Еще издали Белосельцев узнал Зампреда. Не удивился, будто ожидал, что тот непременно возникнет. Белая ночь, бессонница тревог и сомнений подняли их обоих с постелей, вывели в тундру на берег студеного моря.
Зампред был в кирзовых сапогах, в сером бушлате, ушанке и чем-то напоминал зэка. Медленно, неуклюже ступал, и в пространстве, что их разделяло, что-то слабо дышало, струилось, возносилось в белесую высь.
– Не помешал? – спросил Зампред, приблизившись. Тяжело поставил на камень кирзовый грязный сапог. – Мне сказали, что вы ушли. Тропа сама привела, – он словно стеснялся, не хотел быть помехой, извинялся, был готов проследовать дальше, оставив Белосельцева на его холодном граните.
– Край земли. Дальше – море, полюс… Странно! – сказал Белосельцев, удерживая его, приглашая остаться.
– Полюс – самое хрупкое, самое зыбкое место Земли. Тут Земля, как плод, прикрепляется к матке мира. А мы в эту матку вставляем бомбы и рвем. Дико! Дикое существо – человек, – Зампред рассматривал соцветие ивы у ног Белосельцева.
– Вы так чувствуете? – спросил Белосельцев, вспоминая свое недавнее переживание. – Вы тоже об этом думаете?
– Мне кажется, здесь, на Земле, все безнадежно. Человечество – порченая порода, дефектная форма жизни. Какая-то космическая ошибка. Природа подарила человеку изумительную планету Рай, населенный животными, птицами, цветами. А человек закладывает в землю бомбы, и от Рая остаются осколки. Человечество пытались спасти Христос, Достоевский, Ленин. Не получилось.

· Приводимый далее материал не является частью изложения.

theorem LaunchesHit.refl (s : State) : LaunchesHit s s := .of_eq Launch.Hit.refl rfl
theorem LaunchesHit.of {s t : State} (h : t.launches = s.launches) : LaunchesHit s t := .of_eq Launch.Hit.refl h
theorem LaunchesHit.trans {s t u : State} (h : LaunchesHit s t) (h' : LaunchesHit t u) : LaunchesHit s u :=
  LaunchesBy.trans (R := Launch.Hit) (fun _ _ _ => Launch.Hit.trans) h h'
theorem LaunchesHit.foldl {α : Type} (f : State → α → State) (hf : ∀ s x, LaunchesHit s (f s x)) (l : List α) :
    ∀ s, LaunchesHit s (l.foldl f s) := by
  induction l with
  | nil => exact LaunchesHit.refl
  | cons x l ih => exact fun s => (hf s x).trans (ih _)

theorem State.trackWrite_hit (s : State) (p : Place) (n : Nat) : LaunchesHit s (s.trackWrite p n) := by
  refine ⟨_, fun l => ?_, rfl⟩
  have dirty (b : Bool) : l.Hit (if b then { l with dirtyIn := true } else l) := by
    split
    · exact ⟨rfl, .inl rfl⟩
    · exact .refl l
  have fails (x : Launch) (b : Bool) (h : l.Hit x) : l.Hit (if b then x.fail .machine 0 else x) := by
    split
    · exact h.trans ⟨by rw [Launch.fail_eq], .inr (Launch.fail_stat ..)⟩
    · exact h
  exact fails _ _ (dirty _)

theorem State.writeBytes_hit (s : State) (p : Place) (bs : List Byte) : LaunchesHit s (s.writeBytes p bs) := by
  unfold State.writeBytes
  split
  · split
    · exact (State.trackWrite_hit ..).trans (.of rfl)
    · exact .refl s
  · exact (State.trackWrite_hit ..).trans (.of rfl)

theorem State.writeDescr_hit (s : State) (p : Place) (d : Descr) : LaunchesHit s (s.writeDescr p d) := by
  unfold State.writeDescr
  split
  · split
    · exact (State.trackWrite_hit ..).trans (.of rfl)
    · exact .refl s
  · exact (State.trackWrite_hit ..).trans (.of rfl)

theorem State.sysWrite_hit {s t : State} {ctx va : Nat} {bs : List Byte} (h : s.sysWrite ctx va bs = .ok t) : LaunchesHit s t := by
  unfold State.sysWrite at h
  split at h
  · cases h
  · obtain rfl := Except.ok.inj h
    refine .foldl _ (fun s x => ?_) _ s
    split
    · exact .refl s
    · exact State.writeBytes_hit ..

/-! ## Stores of the front end, and the ends of packets -/

theorem State.feStore_ok {s t : State} {ctx va : Nat} {bs : List Byte} (h : s.feStore ctx va bs = .ok t) : s.sysWrite ctx va bs = .ok t := by
  unfold State.feStore at h
  split at h
  · cases h
  · exact h

theorem State.feStore_wrote {s t : State} {ctx va : Nat} {bs : List Byte} (h : s.feStore ctx va bs = .ok t) : Wrote s t :=
  State.sysWrite_wrote (State.feStore_ok h)
theorem State.feStore_hit {s t : State} {ctx va : Nat} {bs : List Byte} (h : s.feStore ctx va bs = .ok t) : LaunchesHit s t :=
  State.sysWrite_hit (State.feStore_ok h)

/-- A packet that has ended, or ends once its page is there. -/
def Packet.Over (p : Packet) : Prop := p.stage = .done ∨ p.ending.isSome = true

/-- From s to t packets have ended: memory has been written, and each packet that is left is one that was there, which is over
where it was, or is named. -/
structure PacketsEnd (names : List PktName) (s t : State) : Prop where
  frame : t = { s with
    mem := t.mem, descs := t.descs, poison := t.poison, peerMem := t.peerMem, peerDescs := t.peerDescs,
      peerPoison := t.peerPoison,
    digests := t.digests, reuse := t.reuse, icache := t.icache, launches := t.launches, packets := t.packets,
      queues := t.queues,
    msix := t.msix }
  launches : LaunchesHit s t
  packets : ∀ q ∈ t.packets, ∃ q0 ∈ s.packets, q.name = q0.name ∧ q.ctx = q0.ctx ∧ q.launch = q0.launch
    ∧ (q0.Over ∨ q0.name ∈ names → q.Over)

theorem PacketsEnd.of_wrote {s t : State} (h : Wrote s t) (hl : LaunchesHit s t) : PacketsEnd [] s t where
  frame := by
    conv_lhs => rw [h.frame]
    rw [h.frame]
  launches := hl
  packets q hq := ⟨q, by rwa [h.frame] at hq, rfl, rfl, rfl, fun h => h.elim (fun h => h) (fun h => absurd h List.not_mem_nil)⟩

theorem PacketsEnd.trans {ns ms : List PktName} {s t u : State} (h : PacketsEnd ns s t) (h' : PacketsEnd ms t u) :
    PacketsEnd (ns ++ ms) s u where
  frame := by
    rw [h'.frame]
    conv_lhs => rw [h.frame]
  launches := h.launches.trans h'.launches
  packets q hq := by
    obtain ⟨q1, h1, n1, c1, l1, o1⟩ := h'.packets q hq
    obtain ⟨q0, h0, n0, c0, l0, o0⟩ := h.packets q1 h1
    refine ⟨q0, h0, n1.trans n0, c1.trans c0, l1.trans l0, fun ho => ?_⟩
    rw [List.mem_append] at ho
    rcases ho with ho | ho | ho
    · exact o1 (.inl (o0 (.inl ho)))
    · exact o1 (.inl (o0 (.inr ho)))
    · exact o1 (.inr (n0 ▸ ho))

/-- A packet's record is changed into that of one that is over. -/
theorem PacketsEnd.modPacket (s : State) (n : PktName) (f : Packet → Packet)
    (hf : ∀ p, (f p).name = p.name ∧ (f p).ctx = p.ctx ∧ (f p).launch = p.launch ∧ (f p).Over) :
    PacketsEnd [n] s (s.modPacket n f) where
  frame := rfl
  launches := .of rfl
  packets q hq := by
    obtain ⟨q0, h0, rfl⟩ := List.mem_map.mp hq
    refine ⟨q0, h0, ?_⟩
    obtain ⟨hn, hc, hl, ho⟩ := hf q0
    split
    · exact ⟨hn, hc, hl, fun _ => ho⟩
    · rename_i hne
      refine ⟨rfl, rfl, rfl, fun h => h.elim (fun h => h) fun h => ?_⟩
      exact absurd (beq_iff_eq.mpr (List.mem_singleton.mp h)) hne

theorem PacketsEnd.modQueue (s : State) (n : Nat) (f : Queue → Queue) : PacketsEnd [] s (s.modQueue n f) where
  frame := rfl
  launches := .of rfl
  packets q hq := ⟨q, hq, rfl, rfl, rfl, fun h => h.elim (fun h => h) (fun h => absurd h List.not_mem_nil)⟩

theorem PacketsEnd.fewer (s : State) (p : Packet → Bool) : PacketsEnd [] s { s with packets := s.packets.filter p } where
  frame := rfl
  launches := .of rfl
  packets q hq := ⟨q, (List.mem_filter.mp hq).1, rfl, rfl, rfl,
    fun h => h.elim (fun h => h) (fun h => absurd h List.not_mem_nil)⟩

theorem State.advanceCidx_end (q n : Nat) : ∀ s : State, PacketsEnd [] s (s.advanceCidx q n) := by
  induction n with
  | zero => exact fun s => .of_wrote (.refl s) (.refl s)
  | succ n ih =>
    intro s
    unfold State.advanceCidx
    extract_lets x here
    split
    · exact .of_wrote (.refl s) (.refl s)
    · split
      · exact .of_wrote (.refl s) (.refl s)
      · exact (PacketsEnd.fewer s fun p => !here p).trans ((PacketsEnd.modQueue ..).trans (ih _))

theorem State.feStore_end {s t : State} {ctx va : Nat} {bs : List Byte} (h : s.feStore ctx va bs = .ok t) : PacketsEnd [] s t :=
  .of_wrote (State.feStore_wrote h) (State.feStore_hit h)

/-- A packet that completes is over. -/
theorem State.completePacket_end {s t : State} {p : Packet} {e : PktEnd} (h : s.completePacket p e = some t) : PacketsEnd [p.name] s t := by
  have same (u : State) : PacketsEnd [] u u := .of_wrote (.refl u) (.refl u)
  unfold State.completePacket at h
  split at h
  · cases h
  · extract_lets st at h
    have hst : ∀ u, st = .ok u → PacketsEnd [] s u := fun _ => State.feStore_end
    clear_value st
    split at h
    · cases h
    · extract_lets bad s1 s2 s3 s4 s5 at h
      have h1 : PacketsEnd [] s s1 := by
        unfold s1
        split
        · exact hst _ rfl
        · exact same s
      have h2 : PacketsEnd [] s1 s2 := by
        unfold s2
        split
        · split
          · rename_i e2
            exact State.feStore_end e2
          · exact same s1
        · exact same s1
      have h3 : PacketsEnd [] s2 s3 := by
        unfold s3
        split
        · exact ⟨rfl, .of rfl, (same s2).packets⟩
        · exact same s2
      have h5 : PacketsEnd [p.name] s s5 := h1.trans (h2.trans (h3.trans
        ((PacketsEnd.modPacket s3 p.name (fun x => { x with stage := .done }) fun q => ⟨rfl, rfl, rfl, .inl rfl⟩).trans
          (State.advanceCidx_end ..))))
      obtain rfl := Option.some.inj h
      split
      · exact h5.trans (PacketsEnd.modQueue ..)
      · exact h5

/-- A packet that ends is over, or ends once its page is there. -/
theorem State.endPacket_end (s : State) (p : Packet) (e : PktEnd) : PacketsEnd [p.name] s (s.endPacket p e) := by
  unfold State.endPacket
  cases h : s.completePacket p e with
  | some t => exact State.completePacket_end h
  | none => exact PacketsEnd.modPacket s p.name _ fun q => ⟨rfl, rfl, rfl, .inr rfl⟩

end Sys2Proof.Machine
end

section
/-! SUPPORT. Ends: what a teardown makes of packets, launches and flows. -/

namespace Sys2Proof.Machine
open Sys2Proof Sys2Proof.Claims

/-! ## Contexts -/

theorem State.ctx_modCtx {s : State} (h : swf Ctx.fresh s.ctxs = true) (n : Nat) (f : Ctx →
  Ctx) : (s.modCtx n f).ctx n = f (s.ctx n) :=
  sget_sset_same _ _ _ _ h
theorem State.modCtx_swf {s : State} (h : swf Ctx.fresh s.ctxs = true) (n : Nat) (f : Ctx →
  Ctx) : swf Ctx.fresh (s.modCtx n f).ctxs = true :=
  swf_sset _ _ _ _ h
theorem State.en_modCtx {s : State} (h : swf Ctx.fresh s.ctxs = true) (n : Nat) (f : Ctx → Ctx) (hf : ∀ c, (f c).en = c.en) :
    ((s.modCtx n f).ctx n).en = (s.ctx n).en := by
  rw [State.ctx_modCtx h, hf]
theorem State.ctx_congr {s t : State} (h : t.ctxs = s.ctxs) (n : Nat) : t.ctx n = s.ctx n := by
  unfold State.ctx
  rw [h]

/-! ## The packets and launches of a context that is torn down -/

/-- The packets of a list end one after another. -/
theorem State.endPackets_end (e : PktEnd) (l : List Packet) : ∀ s : State,
    PacketsEnd (l.map (·.name)) s (l.foldl (fun s p => s.endPacket p e) s) := by
  induction l with
  | nil => exact fun s => .of_wrote (.refl s) (.refl s)
  | cons p l ih => exact fun s => (State.endPacket_end s p e).trans (ih _)

/-- What a teardown makes of a launch: it may fail with MACHINE, and have its completion record. -/
structure Launch.Ends (l l' : Launch) : Prop where
  ctx : l'.ctx = l.ctx
  id : l'.id = l.id
  completed : l.completed.isSome = true → l'.completed.isSome = true
  stat : l'.stat = l.stat ∨ l'.stat = l.stat.fail .machine

theorem Launch.Ends.refl (l : Launch) : l.Ends l := ⟨rfl, rfl, fun h => h, .inl rfl⟩
theorem Launch.Ends.trans {l l' l'' : Launch} (h : l.Ends l') (h' : l'.Ends l'') : l.Ends l'' where
  ctx := h'.ctx.trans h.ctx
  id := h'.id.trans h.id
  completed c := h'.completed (h.completed c)
  stat := by
    rcases h.stat with e | e <;> rcases h'.stat with e' | e' <;> rw [e', e]
    · exact .inl rfl
    · exact .inr rfl
    · exact .inr rfl
    · exact .inr (LaunchStat.fail_fail ..)
theorem Launch.Hit.ends {l l' : Launch} (h : l.Hit l') : l.Ends l' := ⟨h.ctx, h.id, fun c => by rwa [h.completed], h.stat⟩

/-- A launch whose completion record has been made, and that has failed unless it had ended before. -/
def Launch.Ended (l : Launch) : Prop := l.completed.isSome = true ∧ l.stat = l.stat.fail .machine

theorem Launch.Ends.ended {l l' : Launch} (h : l.Ends l') (e : l.Ended) : l'.Ended := by
  obtain ⟨hc, hs⟩ := e
  refine ⟨h.completed hc, ?_⟩
  have e' : l'.stat = l.stat := h.stat.elim (fun h => h) (fun h => h.trans hs.symm)
  rw [e']
  exact hs

/-- One launch's end at the teardown of its context. -/
def State.endLaunch (s : State) (ctx : Nat) (l : Launch) : State :=
  (s.failLaunch ctx l.id .machine 0).appendCompletion l 4 ((l.failedCause?.getD .machine).code) false []

/-- What it makes of each launch. -/
def Launch.endAs (ctx id pos : Nat) (x : Launch) : Launch :=
  if x.ctx == ctx && x.id == id then { x.fail .machine 0 with completed := some pos } else x

theorem Launch.endAs_ends (ctx id pos : Nat) (x : Launch) : x.Ends (x.endAs ctx id pos) := by
  unfold Launch.endAs
  split
  · rw [Launch.fail_eq]
    exact ⟨rfl, rfl, fun _ => rfl, .inr rfl⟩
  · exact .refl x

theorem Launch.endAs_ended {ctx id pos : Nat} {x : Launch} (hc : x.ctx = ctx) (hi : x.id = id) : (x.endAs ctx id pos).Ended := by
  unfold Launch.endAs
  rw [if_pos (by rw [hc, hi, beq_self_eq_true, beq_self_eq_true]; rfl), Launch.fail_eq]
  exact ⟨rfl, (LaunchStat.fail_fail ..).symm⟩

theorem State.endLaunch_launches (s : State) {ctx : Nat} {l : Launch} (hl : l.ctx = ctx) :
    ∃ pos, (s.endLaunch ctx l).launches = s.launches.map (Launch.endAs ctx l.id pos) := by
  refine ⟨((s.failLaunch ctx l.id .machine 0).ctx l.ctx).chainLength, ?_⟩
  refine (List.map_map (l := s.launches)).trans (List.map_congr_left fun x _ => ?_)
  unfold Launch.endAs
  dsimp only [Function.comp]
  rw [hl]
  split
  · rename_i h
    rw [if_pos (by rw [Launch.fail_eq]; exact h)]
  · rfl

/-- The context's launches end one after another: each of the list has then ended. -/
theorem State.endLaunches_launches {ctx : Nat} (ls : List Launch) (hls : ∀ l ∈ ls, l.ctx = ctx) : ∀ s : State,
    LaunchesBy Launch.Ends s (ls.foldl (·.endLaunch ctx) s)
      ∧ ∀ l ∈ ls, ∀ x ∈ (ls.foldl (·.endLaunch ctx) s).launches, x.ctx = ctx → x.id = l.id → x.Ended := by
  induction ls with
  | nil => exact fun s => ⟨.of_eq Launch.Ends.refl rfl, fun _ h => absurd h List.not_mem_nil⟩
  | cons l ls ih =>
    intro s
    obtain ⟨pos, hfirst⟩ := State.endLaunch_launches s (hls l List.mem_cons_self)
    obtain ⟨hrest, hended⟩ := ih (fun m hm => hls m (List.mem_cons_of_mem _ hm)) (s.endLaunch ctx l)
    refine ⟨.trans (R := Launch.Ends) (fun _ _ _ => Launch.Ends.trans) ⟨_, Launch.endAs_ends ctx l.id pos, hfirst⟩ hrest, ?_⟩
    intro m hm x hx hctx hid
    rcases List.mem_cons.mp hm with rfl | hm
    · obtain ⟨f, hf, e⟩ := hrest
      rw [List.foldl_cons, e, hfirst, List.map_map] at hx
      obtain ⟨y, -, rfl⟩ := List.mem_map.mp hx
      have hends := (Launch.endAs_ends ctx m.id pos y).trans (hf _)
      exact (hf _).ended (Launch.endAs_ended (hends.ctx.symm.trans hctx) (hends.id.symm.trans hid))
    · exact hended m hm x hx hctx hid

theorem State.appendCompletion_ctx {s : State} (h : swf Ctx.fresh s.ctxs = true) (l : Launch) (state cause : Nat) (reused : Bool)
    (ds : List (List Byte)) : swf Ctx.fresh (s.appendCompletion l state cause reused ds).ctxs = true
      ∧ ((s.appendCompletion l state cause reused ds).ctx l.ctx).en = (s.ctx l.ctx).en := by
  unfold State.appendCompletion
  extract_lets pos e s1
  have hwf : swf Ctx.fresh s1.ctxs = true := State.modCtx_swf h ..
  have hctx : (s1.ctx l.ctx).en = (s.ctx l.ctx).en := State.en_modCtx h _ _ fun _ => rfl
  exact ⟨hwf, hctx⟩

/-- The ends of launches leave their context as it was enabled. -/
theorem State.endLaunches_enabled {ctx : Nat} (ls : List Launch) (hls : ∀ l ∈ ls, l.ctx = ctx) : ∀ {s : State},
    swf Ctx.fresh s.ctxs = true → swf Ctx.fresh (ls.foldl (·.endLaunch ctx) s).ctxs = true
      ∧ ((ls.foldl (·.endLaunch ctx) s).ctx ctx).en = (s.ctx ctx).en := by
  induction ls with
  | nil => exact fun h => ⟨h, rfl⟩
  | cons l ls ih =>
    intro s h
    have hfail : swf Ctx.fresh (s.failLaunch ctx l.id .machine 0).ctxs = true := h
    obtain ⟨hwf, hen⟩ := State.appendCompletion_ctx hfail l 4 ((l.failedCause?.getD .machine).code) false []
    rw [hls l List.mem_cons_self] at hen
    obtain ⟨hwf', hen'⟩ := ih (fun m hm => hls m (List.mem_cons_of_mem _ hm)) (s := s.endLaunch ctx l) hwf
    exact ⟨hwf', hen'.trans hen⟩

Они шли теперь вместе, приближаясь к морю, обходя мокрые, ноздреватые языки снега. Сочились ручьи. Мхи и лишайники были розовые и оранжевые. Ветер с моря плотно давил им в лица, и на серой далекой воде зажигалось и гасло тусклое сияние. Они шагали по берегу, по мокрой хрустящей гальке. Море слабо шипело, сладко сосало камень. У воды, седые как кости, белели доски и бревна. Словно обломки кораблей, отшлифованные волной, пропитанные солью.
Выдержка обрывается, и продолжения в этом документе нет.